_WORK TO COMPLETE_
When you reach the line containing "def neededSections (im" in the records below, start copying exactly, and stop once you have copied the line containing "def sectionsBad (im".

*** DATA RECORDS ***

/-! ### Sections 0x01 to 0x03 -/

/-- The sections an image must hold (R35). -/
def neededSections (im : Image) : List Nat :=
  [0x01, 0x02, 0x03, 0x04, 0x05, 0x07, 0x08, 0x09, 0x0A, 0x0B, 0x0C, 0x0F, 0x10] ++
    (if (relsOf im 3).isEmpty then [] else [0x06]) ++
    (if im.plans.any (fun p => plKind p.2 != 0 && plQuant p.2) then [0x0D] else []) ++
    (if (relsOf im 6).isEmpty then [] else [0x0E])

/-- The sections are complete, single and known (R35). -/
def sectionsBad (im : Image) : Bool :=
  !(neededSections im).all im.sections.contains || !pairsOk (fun a b => a != b) im.sections ||
    im.sections.any fun i => i == 0 || decide (0x10 < i)

/-- The number of cache-mode slices of a hub is none that R217 allows. -/
def sliceCountBad (s : State) : Bool :=
  (List.range 4).any fun h =>
    !([0, 1, 2, 4, 8].contains ((List.range 8).filter fun i => !s.regs.llmMode.getLsbD (h * 8 + i)).length)

/-- Section 0x01, after the placement (R36, R310, R217). R36 gives `step_beats` its range and no code for 0: E_IMAGE is the
model's choice (LOG 34). -/
def headerErr (s : State) (im : Image) : Option Err :=
  firstErr [(!pbRsv im.placement, eReserved), (im.stepBeats == 0, eImage), (sliceCountBad s, eImage)]

/-- A word of the instruction stream is at fault by itself (R55). The layouts of the VXE instructions but MV are not given, so
those words are taken. -/
def wordBad (x : BitVec 64) : Bool :=
  let w : W56 := fld x 0 56
  let only := fun m => !onlyBits w m
  match (fld x 56 8).toNat with
  | 0x09 => only (mRd ||| mRa ||| mImm32)
  | 0x0A => only (mRd ||| mImm41)
  | 0x0B => only (mRd ||| mRa ||| mImm32)
  | 0x10 => only (mRa ||| mTarget)
  | 0x11 => only (mRa ||| mTarget)
  | 0x12 => only mTarget
  | 0x13 => only mRa
  | 0x14 => only 0x7FFFFFF
  | 0x15 => only (mRd ||| mRa ||| mOff)
  | 0x16 => only (mRa ||| mRb ||| mOff)
  | 0x17 => only mRd
  | 0x18 => only mRd
  | 0x20 => only 0
  | 0x21 => only 0
  | 0x22 => only 0xF
  | 0x23 => only mRa
  | 0x24 => only (mRcpt ||| (1 <<< 41) ||| mImm32)
  | 0x30 => only mRa
  | 0x31 => only ((0xF <<< 52) ||| mRa)
  | 0x32 => only (mRcpt ||| (0x1F <<< 37) ||| (0x1F <<< 32) ||| (1 <<< 31))
  | 0x33 => only (mRcpt ||| (0x1F <<< 37))
  | 0x34 => only (mRa ||| 1)
  | 0x35 => only 0
  | 0x40 => !mmaRsv w || pairFault (mmaFmtA w).toNat (mmaFmtB w).toNat (mmaMxs w) (mmaSat w) ||
      (mmaQHalf w && mmaFmtA w != 9 && mmaFmtB w != 9) || (mmaAShift w != 0 && mmaFmtA w == 9)
  | 0x41 => only 0
  | 0x42 => !drainFmtOk (drFmtOut w).toNat || !drainFmtOk (drFmtE w).toNat ||
      ((drEpi w == 0 || drEpi w == 3) && drFmtE w != 0)
  | 0x60 => false
  | 0x61 => !mvRsv w || pairFault (mvFmtW w).toNat (mvFmtX w).toNat (mvMxs w) false
  | 0x62 => false
  | 0x63 => false
  | 0x64 => false
  | 0x65 => false
  | 0x66 => false
  | 0x67 => false
  | 0x68 => false
  | 0x69 => false
  | 0x6A => false
  | 0x80 => !xfRsv w || xferFormatBad false w
  | 0x81 => !xfRsv w || xferFormatBad true w
  | n => opReserved (BitVec.ofNat 8 n) || only (mRd ||| mRa ||| mRb)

*** End of DATA RECORDS ***

_PROBLEM SOLUTION_
def neededSections (im : Image) : List Nat :=
  [0x01, 0x02, 0x03, 0x04, 0x05, 0x07, 0x08, 0x09, 0x0A, 0x0B, 0x0C, 0x0F, 0x10] ++
    (if (relsOf im 3).isEmpty then [] else [0x06]) ++
    (if im.plans.any (fun p => plKind p.2 != 0 && plQuant p.2) then [0x0D] else []) ++
    (if (relsOf im 6).isEmpty then [] else [0x0E])

/-- The sections are complete, single and known (R35). -/
def sectionsBad (im : Image) : Bool :=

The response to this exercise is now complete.